From Thomas Jefferson to the Heirs of Bennett Henderson, 7 November 1795
To the Heirs of Bennett Henderson
To John, William, Sally, James, Charles, Isham, Bennet Hilsborough, Eliza, Frances, Lucy and Nancy Crawford Henderson, children of Bennet Henderson deceased.
Be pleased to take notice that on the 24th of November at the dwelling house of Thomas Morgan between the hours of eleven and one in the day, I shall proceed to take the deposition of the said Thomas Morgan by virtue of a commission issued from the high court of Chancery in a suit instituted by me against you in the said court concerning the reflowing of backwater on my mill seat occasioned by your mill dam.
Th: Jefferson
November 7th 1795
MS (CtY); in TJ’s hand, except for dates inserted by Deputy Sheriff Francis Taliaferro beneath TJ’s signature and in blank left by TJ in body of text; with attestation on verso in Taliaferro’s hand, signed and dated by Justice of the Peace Thomas Bell, 17 Nov. 1795, recording Taliaferro’s oath that “he gave the within notice to John & William Henderson on Thursday the 12th of November & that John Henderson Acknolledg that he recd the within Notice for the Rest of the Children.”
Bennett Henderson’s children are evidently named above, and in other documents relating to TJ’s suit against them, in their birth order. John, the only sibling of legal age at the time of their father’s death in 1793, took the lead in opposing TJ in later lawsuits involving the Henderson family’s lands and mill (Albemarle County Court Order of Guardianship, 9 Oct. 1794, and Craven Peyton’s Bill in Chancery, 5 May 1804, both in ViU: Carr Papers, 19th-century transcript, being part of record of TJ v. Michie in the hand of George Carr; x [1928], 60).

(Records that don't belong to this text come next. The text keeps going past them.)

/-- The highest `PC` is a skip taken from the highest fetch address, 4093 + 4 = 0x1001. -/
theorem runCycle_running_pc_le {a b : Bool} {s t : State} (hs : s.Reachable) (hrun : s.running = true)
    (h : runCycle a b s = .next t) : t.pc.toNat ≤ 0x1001 := by
  rcases runCycle_running_pc hrun h with ⟨-, e⟩ | ⟨hlt, e⟩ | ⟨hlt, i, -, e⟩
  · rw [e]; exact hs.pc
  · rw [e, toNat_add_two hlt]; omega
  · rcases pcAfter_cases s i with e' | e' | ⟨nnn, -, e'⟩ | ⟨hsp, e'⟩ <;> rw [e, e']
    · rw [toNat_add_two hlt]; omega
    · rw [toNat_add_four hlt]; omega
    · rw [BitVec.toNat_ofNat]; omega
    · have hlive := State.liveEntries_iff.mp hs.stack (s.sp.val - 1) (by omega) (by omega)
      have := (of_decide_eq_true hlive).2
      omega

theorem faultLatchValue_code (c : FatalCause) : faultLatchValue c.code = true := by
  cases c <;> rfl

theorem runCycle_running_latch {a b : Bool} {s t : State} (hrun : s.running = true) (h : runCycle a b s = .next t) :
    faultLatchValue t.fault = true := by
  obtain ⟨-, hf⟩ := State.running_iff.mp hrun
  have hok : faultLatchValue s.fault = true := by rw [hf]; rfl
  rcases runCycle_running_cases hrun a b with ⟨-, e⟩ | ⟨-, why, -, e⟩ | ⟨-, i, -, e⟩ <;> rw [e] at h
  · cases h; rfl
  · cases h; exact hok
  · obtain ⟨-, -, -, -, ⟨hsame, -⟩ | ⟨c, -, hcode, -⟩⟩ := instructionsLeaveTimersAndStatusAlone i _ t h
    · rw [hsame]; exact hok
    · rw [hcode]; exact faultLatchValue_code c

theorem runCycle_running_index_le {a b : Bool} {s t : State} (hrun : s.running = true) (h : runCycle a b s = .next t)
    (hs : s.i.toNat ≤ 0x0FFF) : t.i.toNat ≤ 0x0FFF := by
  rcases runCycle_running_cases hrun a b with ⟨-, e⟩ | ⟨-, why, -, e⟩ | ⟨-, i, -, e⟩ <;> rw [e] at h
  · cases h; exact hs
  · cases h; exact hs
  · exact exec_index_le h hs

/-- R25's invariants are kept by a step. -/
theorem State.Reachable.of_runCycle {a b : Bool} {s t : State} (hs : s.Reachable) (h : runCycle a b s = .next t) :
    t.Reachable := by
  rcases runCycle_next_cases h with rfl | hrun
  · exact ⟨hs.index, hs.pc, hs.stack, hs.delayTimer, hs.soundTimer, hs.latch, hs.memory⟩
  · obtain ⟨hdt, hst, -, hmem⟩ := runCycle_running_leaves hrun h
    refine ⟨runCycle_running_index_le hrun h hs.index, runCycle_running_pc_le hs hrun h,
      runCycle_running_liveEntries hrun h hs.stack fun hlt => ?_, ?_, ?_, runCycle_running_latch hrun h, ?_⟩
    · rw [toNat_add_two hlt]
      exact decide_eq_true (by omega)
    · rw [hdt, hs.delayTimer, countDown_zero]
    · rw [hst, hs.soundTimer, countDown_zero]
    · rw [hmem]; exact hs.memory

/-- Settles O49: a step keeps each invariant, `Reset` makes them hold, and `Load` changes memory and `LOADED` alone (R25). -/
theorem invariantsAreKeptByEveryTransaction : Obligations.InvariantsAreKeptByEveryTransaction := by
  unfold Obligations.InvariantsAreKeptByEveryTransaction
  refine ⟨fun s t hs h => hs.of_runCycle h, fun call s t ans hs h => ?_⟩
  cases call with
  | reset => cases h; exact hostReset_reachable s
  | load bytes =>
    have hwf := transact_keeps_canonical hs.memory h
    obtain ⟨r, hload⟩ := transact_load h
    rcases load_next_cases hload with rfl | ⟨-, -, e⟩
    · exact hs
    · rw [e]; exact hs.of_load hwf
  | step a b => exact hs.of_runCycle (transact_step h).1
  | readFrameBuffer => cases h; exact hs
  | soundGate => cases h; exact hs

/-! ## R128 -/

theorem even_add_two {w : Word} (h : w.toNat % 2 = 0) : (w + 2).toNat % 2 = 0 := by
  rw [BitVec.toNat_add, show (2 : Word).toNat = 2 from rfl]
  omega

theorem even_add_four {w : Word} (h : w.toNat % 2 = 0) : (w + 4).toNat % 2 = 0 := by
  rw [BitVec.toNat_add, show (4 : Word).toNat = 4 from rfl]
  omega

/-- Settles O51: `PC` goes on by 2 or 4, to an even target or to a live return address, and a call pushes the even address
after it (R128). -/
theorem pcStaysEvenUnderEvenTargets : Obligations.PcStaysEvenUnderEvenTargets := by
  unfold Obligations.PcStaysEvenUnderEvenTargets
  intro a b s t ⟨hpc, hstack⟩ htarget h
  rcases runCycle_next_cases h with rfl | hrun
  · exact ⟨hpc, hstack⟩
  refine ⟨?_, runCycle_running_liveEntries hrun h hstack fun _ => decide_eq_true (even_add_two hpc)⟩
  rcases runCycle_running_pc hrun h with ⟨-, e⟩ | ⟨-, e⟩ | ⟨-, i, hd, e⟩
  · rw [e]; exact hpc
  · rw [e]; exact even_add_two hpc
  · rcases pcAfter_cases s i with e' | e' | ⟨nnn, hi, e'⟩ | ⟨hsp, e'⟩ <;> rw [e, e']
    · exact even_add_two hpc
    · exact even_add_four hpc
    · have hnnn : nnn.toNat % 2 = 0 := by
        rcases hi with rfl | rfl
        · exact htarget nnn (.inl hd)
        · exact htarget nnn (.inr hd)
      rw [BitVec.toNat_ofNat]
      omega
    · exact of_decide_eq_true (State.liveEntries_iff.mp hstack (s.sp.val - 1) (by omega) (by omega))

end Sys2Proof.Machine
end

section
/-!
PROOFS. Runs (spec/70_reset_and_hazards.md R129, R131): a parked core and a core in zero memory, one step and any number of
steps, and the obligations O52 and O53.
-/

namespace Sys2Proof.Machine

/-! ## The parked core (R131) -/

theorem State.parkedAt_iff {s : State} {a : Nat} :
    s.parkedAt a = true ↔ s.pc.toNat = a ∧ a ≤ 4093 ∧ s.wordAtPc = 0x1000 + a := by
  rw [State.parkedAt, Bool.and_eq_true, Bool.and_eq_true, beq_iff_eq, beq_iff_eq, decide_eq_true_iff, and_assoc]

/-- A word of family 1 jumps to its low 12 bits. -/
theorem decodeWord_jump {a : Nat} (ha : a ≤ 4093) :
    decodeWord (BitVec.ofNat 16 (0x1000 + a)) = .instr (.jp (BitVec.ofNat 12 a)) := by
  have hop : (BitVec.ofNat 16 (0x1000 + a)).toNat = 0x1000 + a := by
    rw [BitVec.toNat_ofNat]
    omega
  rw [jumpLoadsPc.1 _ (by rw [hop]; omega), hop]
  congr 2
  apply BitVec.eq_of_toNat_eq
  rw [BitVec.toNat_ofNat, BitVec.toNat_ofNat]
  omega

/-- A step of a parked core changes the timers and the report alone. -/
theorem step_of_parked {s : State} {a : Nat} (hrun : s.running = true) (hpark : s.parkedAt a = true) :
    step s = .next { (State.timerUpdate (Config.dueDelay s.draws) (Config.dueSound s.draws) s) with
      report := some ⟨0, s.pc, BitVec.ofNat 16 (0x1000 + a)⟩ } := by
  obtain ⟨hpc, ha, hword⟩ := State.parkedAt_iff.mp hpark
  have htarget : addrOperand (BitVec.ofNat 12 a) = s.pc := by
    apply BitVec.eq_of_toNat_eq
    rw [addrOperand_toNat, BitVec.toNat_ofNat, hpc]
    omega
  obtain ⟨-, e⟩ := stepRunsTheDecodedInstruction false false s _ hrun (by omega) (by rw [hword]; exact decodeWord_jump ha)
  rw [e, exec_jp, htarget, hword]
  rfl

,On 24 Nov. 1795 Thomas Bell and Benjamin Brown took the deposition of the said Thomas Morgan at Morgan’s house, the deponent declaring that he was “aged about ninety four years”; that he had come into TJ’s employ in about April 1766 and worked as miller at TJ’s mill at Shadwell until the mill “was carried away by the great Fresh” of 1771; that he had since that flood lived within half a mile of the mill site; that there had formerly been a shoal near TJ’s mill that was only under water during “a full winter tide” and that a horse ford had crossed the river at the mill; that since the construction of the mill at Mountain Falls by the deceased Bennett Henderson the depth of the “dead water” upstream at TJ’s mill had increased by about two feet, overflowing the shoal, rendering the ford unusable, and making it impossible, in times of high water, to operate a mill wheel on TJ’s site; and that Henderson had built his mill in 1780, when TJ was away on public service, and took from TJ’s property stone that Morgan understood TJ intended to use to rebuild his mill and which Henderson used to construct his own mill dam at Mountain Falls (ViU: Carr Papers, 19th-century transcript, being part of record of TJ v. Michie in the hand of George Carr).
By virtue of a commission: see note to Bill in Chancery on the Henderson Milldam, [24 Sep. 1795].